# Import of Household Goods



## conklinwh (Dec 19, 2009)

It is now time for us to convert from FMM to "non inmigrante" when we return the end of December. As with a lot of folk, this has been held up by our inability to sell our house in the US at anything reasonable. In the past, there has been value to timing the old FM3 to the household move even though we don't have a huge amount.
I gather from a lot of threads that there really isn't much value now in waiting since the "non-inmigrante" must be initiated in Mexico within 30 days of arriving with FMMs.
We won't have any financing or residency proof issues.
Question is that in the past there was value to moving goods within 6 months of receiving FM3.
Is there any value under the new system in moving goods within 6 months of receiving "non-inmigrante" versus say a year? If so, what is required?


----------



## RVGRINGO (May 16, 2007)

I don't have a good answer for that one, since the changes that you are aware of. If you are moving with a commercial mover, they will arrange the necessary documentation through their broker.
Frankly, I don't think there is much 'value' in moving more than you can manage in your own vehicle, perhaps with a U-Haul to Laredo, a self storage unit and another trip or two to pick up the rest. The cost of moving a household to Mexico is often more than re-furnishing in Mexico.

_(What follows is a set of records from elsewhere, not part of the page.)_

-- ==== Sys2Proof/Laws/State.lean ====
section
/-! SUPPORT. The fields of the state under the updates that every meaning is built from: what each leaves as it was. -/

namespace Sys2Proof.Machine

/-! ### setReg changes `regs` alone -/

@[simp] theorem setReg_pending (s : State) (o : Nat) (v : Reg32) : (setReg s o v).pending = s.pending := rfl
@[simp] theorem setReg_mode (s : State) (o : Nat) (v : Reg32) : (setReg s o v).mode = s.mode := rfl
@[simp] theorem setReg_free (s : State) (o : Nat) (v : Reg32) : (setReg s o v).free = s.free := rfl
@[simp] theorem setReg_epoch (s : State) (o : Nat) (v : Reg32) : (setReg s o v).epoch = s.epoch := rfl
@[simp] theorem setReg_log (s : State) (o : Nat) (v : Reg32) : (setReg s o v).log = s.log := rfl
@[simp] theorem setReg_logNext (s : State) (o : Nat) (v : Reg32) : (setReg s o v).logNext = s.logNext := rfl
@[simp] theorem setReg_logDone (s : State) (o : Nat) (v : Reg32) : (setReg s o v).logDone = s.logDone := rfl
@[simp] theorem setReg_folded (s : State) (o : Nat) (v : Reg32) : (setReg s o v).folded = s.folded := rfl
@[simp] theorem setReg_bows (s : State) (o : Nat) (v : Reg32) : (setReg s o v).bows = s.bows := rfl
@[simp] theorem setReg_pe (s : State) (o : Nat) (v : Reg32) : (setReg s o v).pe = s.pe := rfl
@[simp] theorem setReg_peErr (s : State) (o : Nat) (v : Reg32) : (setReg s o v).peErr = s.peErr := rfl
@[simp] theorem setReg_scrErr (s : State) (o : Nat) (v : Reg32) : (setReg s o v).scrErr = s.scrErr := rfl
@[simp] theorem setReg_courses (s : State) (o : Nat) (v : Reg32) : (setReg s o v).courses = s.courses := rfl
@[simp] theorem setReg_pcourse (s : State) (o : Nat) (v : Reg32) : (setReg s o v).pcourse = s.pcourse := rfl
@[simp] theorem setReg_lmap (s : State) (o : Nat) (v : Reg32) : (setReg s o v).lmap = s.lmap := rfl
@[simp] theorem setReg_migration (s : State) (o : Nat) (v : Reg32) : (setReg s o v).migration = s.migration := rfl
@[simp] theorem setReg_flight (s : State) (o : Nat) (v : Reg32) : (setReg s o v).flight = s.flight := rfl
@[simp] theorem setReg_heldBack (s : State) (o : Nat) (v : Reg32) : (setReg s o v).heldBack = s.heldBack := rfl
@[simp] theorem setReg_torus (s : State) (o : Nat) (v : Reg32) : (setReg s o v).torus = s.torus := rfl
@[simp] theorem setReg_peers (s : State) (o : Nat) (v : Reg32) : (setReg s o v).peers = s.peers := rfl
@[simp] theorem setReg_fp (s : State) (o : Nat) (v : Reg32) : (setReg s o v).fp = s.fp := rfl
@[simp] theorem setReg_fabLoad (s : State) (o : Nat) (v : Reg32) : (setReg s o v).fabLoad = s.fabLoad := rfl
@[simp] theorem setReg_fabGlobal (s : State) (o : Nat) (v : Reg32) : (setReg s o v).fabGlobal = s.fabGlobal := rfl
@[simp] theorem setReg_fabLive (s : State) (o : Nat) (v : Reg32) : (setReg s o v).fabLive = s.fabLive := rfl
@[simp] theorem setReg_snap (s : State) (o : Nat) (v : Reg32) : (setReg s o v).snap = s.snap := rfl
@[simp] theorem setReg_fab (s : State) (o : Nat) (v : Reg32) : (setReg s o v).fab = s.fab := rfl
@[simp] theorem setReg_store (s : State) (o : Nat) (v : Reg32) : (setReg s o v).store = s.store := rfl
@[simp] theorem setReg_shadow (s : State) (o : Nat) (v : Reg32) : (setReg s o v).shadow = s.shadow := rfl
@[simp] theorem setReg_storeErr (s : State) (o : Nat) (v : Reg32) : (setReg s o v).storeErr = s.storeErr := rfl
@[simp] theorem setReg_lease (s : State) (o : Nat) (v : Reg32) : (setReg s o v).lease = s.lease := rfl
@[simp] theorem setReg_scrubRow (s : State) (o : Nat) (v : Reg32) : (setReg s o v).scrubRow = s.scrubRow := rfl
@[simp] theorem setReg_scrubLeft (s : State) (o : Nat) (v : Reg32) : (setReg s o v).scrubLeft = s.scrubLeft := rfl
@[simp] theorem setReg_wipeEnd (s : State) (o : Nat) (v : Reg32) : (setReg s o v).wipeEnd = s.wipeEnd := rfl
@[simp] theorem setReg_clearEnd (s : State) (o : Nat) (v : Reg32) : (setReg s o v).clearEnd = s.clearEnd := rfl
@[simp] theorem setReg_dresult (s : State) (o : Nat) (v : Reg32) : (setReg s o v).dresult = s.dresult := rfl
@[simp] theorem setReg_reconfig (s : State) (o : Nat) (v : Reg32) : (setReg s o v).reconfig = s.reconfig := rfl
@[simp] theorem setReg_idMove (s : State) (o : Nat) (v : Reg32) : (setReg s o v).idMove = s.idMove := rfl
@[simp] theorem setReg_host (s : State) (o : Nat) (v : Reg32) : (setReg s o v).host = s.host := rfl
@[simp] theorem setReg_msix (s : State) (o : Nat) (v : Reg32) : (setReg s o v).msix = s.msix := rfl
@[simp] theorem setReg_msixPend (s : State) (o : Nat) (v : Reg32) : (setReg s o v).msixPend = s.msixPend := rfl
@[simp] theorem setReg_sq (s : State) (o : Nat) (v : Reg32) : (setReg s o v).sq = s.sq := rfl
@[simp] theorem setReg_cq (s : State) (o : Nat) (v : Reg32) : (setReg s o v).cq = s.cq := rfl
@[simp] theorem setReg_st (s : State) (o : Nat) (v : Reg32) : (setReg s o v).st = s.st := rfl
@[simp] theorem setReg_accepted (s : State) (o : Nat) (v : Reg32) : (setReg s o v).accepted = s.accepted := rfl
@[simp] theorem setReg_abortWaits (s : State) (o : Nat) (v : Reg32) : (setReg s o v).abortWaits = s.abortWaits := rfl
@[simp] theorem setReg_movers (s : State) (o : Nat) (v : Reg32) : (setReg s o v).movers = s.movers := rfl
@[simp] theorem setReg_ackWaits (s : State) (o : Nat) (v : Reg32) : (setReg s o v).ackWaits = s.ackWaits := rfl
@[simp] theorem setReg_before (s : State) (o : Nat) (v : Reg32) : (setReg s o v).before = s.before := rfl
@[simp] theorem setReg_guard (s : State) (o : Nat) (v : Reg32) : (setReg s o v).guard = s.guard := rfl
@[simp] theorem setReg_refs (s : State) (o : Nat) (v : Reg32) : (setReg s o v).refs = s.refs := rfl
@[simp] theorem setReg_sched (s : State) (o : Nat) (v : Reg32) : (setReg s o v).sched = s.sched := rfl
@[simp] theorem setReg_nextArm (s : State) (o : Nat) (v : Reg32) : (setReg s o v).nextArm = s.nextArm := rfl
@[simp] theorem setReg_timers (s : State) (o : Nat) (v : Reg32) : (setReg s o v).timers = s.timers := rfl
@[simp] theorem setReg_ev (s : State) (o : Nat) (v : Reg32) : (setReg s o v).ev = s.ev := rfl
@[simp] theorem setReg_pulse (s : State) (o : Nat) (v : Reg32) : (setReg s o v).pulse = s.pulse := rfl
@[simp] theorem setReg_etio (s : State) (o : Nat) (v : Reg32) : (setReg s o v).etio = s.etio := rfl
@[simp] theorem setReg_etioLive (s : State) (o : Nat) (v : Reg32) : (setReg s o v).etioLive = s.etioLive := rfl
@[simp] theorem setReg_frac (s : State) (o : Nat) (v : Reg32) : (setReg s o v).frac = s.frac := rfl
@[simp] theorem setReg_ppsRun (s : State) (o : Nat) (v : Reg32) : (setReg s o v).ppsRun = s.ppsRun := rfl
@[simp] theorem setReg_ppsSeen (s : State) (o : Nat) (v : Reg32) : (setReg s o v).ppsSeen = s.ppsSeen := rfl
@[simp] theorem setReg_faults (s : State) (o : Nat) (v : Reg32) : (setReg s o v).faults = s.faults := rfl
@[simp] theorem setReg_bootFailed (s : State) (o : Nat) (v : Reg32) : (setReg s o v).bootFailed = s.bootFailed := rfl
@[simp] theorem setReg_pins (s : State) (o : Nat) (v : Reg32) : (setReg s o v).pins = s.pins := rfl
@[simp] theorem setReg_adminQ (s : State) (o : Nat) (v : Reg32) : (setReg s o v).adminQ = s.adminQ := rfl
@[simp] theorem setReg_refused (s : State) (o : Nat) (v : Reg32) : (setReg s o v).refused = s.refused := rfl
@[simp] theorem setReg_startup (s : State) (o : Nat) (v : Reg32) : (setReg s o v).startup = s.startup := rfl
@[simp] theorem setReg_keysGone (s : State) (o : Nat) (v : Reg32) : (setReg s o v).keysGone = s.keysGone := rfl
@[simp] theorem setReg_ownerCk (s : State) (o : Nat) (v : Reg32) : (setReg s o v).ownerCk = s.ownerCk := rfl
@[simp] theorem setReg_ownerKey (s : State) (o : Nat) (v : Reg32) : (setReg s o v).ownerKey = s.ownerKey := rfl
@[simp] theorem setReg_lcChanged (s : State) (o : Nat) (v : Reg32) : (setReg s o v).lcChanged = s.lcChanged := rfl
@[simp] theorem setReg_vault (s : State) (o : Nat) (v : Reg32) : (setReg s o v).vault = s.vault := rfl
@[simp] theorem setReg_firmware (s : State) (o : Nat) (v : Reg32) : (setReg s o v).firmware = s.firmware := rfl
@[simp] theorem setReg_caldata (s : State) (o : Nat) (v : Reg32) : (setReg s o v).caldata = s.caldata := rfl
@[simp] theorem setReg_forced (s : State) (o : Nat) (v : Reg32) : (setReg s o v).forced = s.forced := rfl
@[simp] theorem setReg_fullBoot (s : State) (o : Nat) (v : Reg32) : (setReg s o v).fullBoot = s.fullBoot := rfl
@[simp] theorem setReg_lifecycle (s : State) (o : Nat) (v : Reg32) : (setReg s o v).lifecycle = s.lifecycle := rfl
@[simp] theorem setReg_keepLink (s : State) (o : Nat) (v : Reg32) : (setReg s o v).keepLink = s.keepLink := rfl
@[simp] theorem setReg_policy (s : State) (o : Nat) (v : Reg32) : (setReg s o v).policy = s.policy := rfl
@[simp] theorem setReg_passes (s : State) (o : Nat) (v : Reg32) : (setReg s o v).passes = s.passes := rfl
@[simp] theorem setReg_tested (s : State) (o : Nat) (v : Reg32) : (setReg s o v).tested = s.tested := rfl
@[simp] theorem setReg_highMs (s : State) (o : Nat) (v : Reg32) : (setReg s o v).highMs = s.highMs := rfl
@[simp] theorem setReg_gaps (s : State) (o : Nat) (v : Reg32) : (setReg s o v).gaps = s.gaps := rfl
@[simp] theorem setReg_margins (s : State) (o : Nat) (v : Reg32) : (setReg s o v).margins = s.margins := rfl
@[simp] theorem setReg_brown (s : State) (o : Nat) (v : Reg32) : (setReg s o v).brown = s.brown := rfl
@[simp] theorem setReg_adjacent (s : State) (o : Nat) (v : Reg32) : (setReg s o v).adjacent = s.adjacent := rfl
@[simp] theorem setReg_lows (s : State) (o : Nat) (v : Reg32) : (setReg s o v).lows = s.lows := rfl
@[simp] theorem setReg_uncorr (s : State) (o : Nat) (v : Reg32) : (setReg s o v).uncorr = s.uncorr := rfl
@[simp] theorem setReg_corr (s : State) (o : Nat) (v : Reg32) : (setReg s o v).corr = s.corr := rfl
@[simp] theorem setReg_fwSwitch (s : State) (o : Nat) (v : Reg32) : (setReg s o v).fwSwitch = s.fwSwitch := rfl
@[simp] theorem setReg_watchdog (s : State) (o : Nat) (v : Reg32) : (setReg s o v).watchdog = s.watchdog := rfl
@[simp] theorem setReg_patchLoad (s : State) (o : Nat) (v : Reg32) : (setReg s o v).patchLoad = s.patchLoad := rfl
@[simp] theorem setReg_nonce (s : State) (o : Nat) (v : Reg32) : (setReg s o v).nonce = s.nonce := rfl
@[simp] theorem setReg_jtag (s : State) (o : Nat) (v : Reg32) : (setReg s o v).jtag = s.jtag := rfl
@[simp] theorem setReg_bar4 (s : State) (o : Nat) (v : Reg32) : (setReg s o v).bar4 = s.bar4 := rfl
@[simp] theorem setReg_bootPass (s : State) (o : Nat) (v : Reg32) : (setReg s o v).bootPass = s.bootPass := rfl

It may be time for that huge garage/yard sale.
When we first moved to Mexico, we did that with just boxes of clothing, kitchen stuff, books, etc. with one very full Pathfinder, a pod on top and a small U-Haul trailer as far as Laredo. In a day or two, we had a mattress on the floor, a stove, refrigerator and propane tanks; the bare necessities. Then, we found sources for the rest and furnished the house quite nicely, for less than the cost of shipping would have been.


----------



## conklinwh (Dec 19, 2009)

We actually have a 2BR casita that is already furnished in the Mexican style. I lived in Asia for 6 years, in the 80's, before retiring, and brought back a number of Chinese antiques.
My plan would be to take a Uhaul to Texas, where we have a neighbor with a trailer that they used to import what they wanted. They initiated FM3 in Dallas and had a stamped list of belongings, with tax value, but that was under the old system. Don't plan on a commercial mover but you will really need some good soft furniture as well as some personal favorite antiques and wall hangings.
I will stifle myself on my 8 ft framed ancestor portrait scrolls and my entrance to a Chinese bed, even though all are late Qing.


----------



## RVGRINGO (May 16, 2007)

Hope you don't mind that I edited your post, but it had a lot of errors.
No need to stifle yourself; I saw lots of fantastic stuff on my travels through Asia in the early 1970s.
In our area, there are many good furniture makers who can make upholstered furniture that is quite comfortable. Several make stuff for the US market, including Ethan Allen's line of leather furniture. So, if anyone has trouble finding things, a trip to Guadalajara might be in order. There are also factories in nearby Ocatlan; hard to find, but asking around is worth it. There is also a guy in Ajijic, who builds couches for export to the USA.


----------



## conklinwh (Dec 19, 2009)

Don't mind at all, in fact my normal recipients would probably cheer.
We do go to Tlaquepaque & Tonala fairly frequently as have friends with tiendas that do bulk purchasing.
Mexico has a lot of great things, including leather furniture, but what we have never found other than imports are good mattresses and a really comfortable stuffed chair. Bought imported US length mattresses but cost of good stuffed chair is pretty high. We did import one in back of SUV which did get some chuckles at checkpoints.
However, that really secondary to our sorting Chinese antiques as brought back totally full 20 foot container.
However, this getting off the subject. I gather that there is no longer a process that gives reduced rates for import within 6 months of resident visa.


----------



## RVGRINGO (May 16, 2007)

I really don't know if that 'window' still exists. If you are going to bring that much, I would contact Aduana, or at least a Consulate, and confirm that situation, as well as determining if there is any duty on antiques at all.
Sorry that I don't have any further details.


----------



## conklinwh (Dec 19, 2009)

Thanks, I do understand.
Luckily we have consulate near by.


----------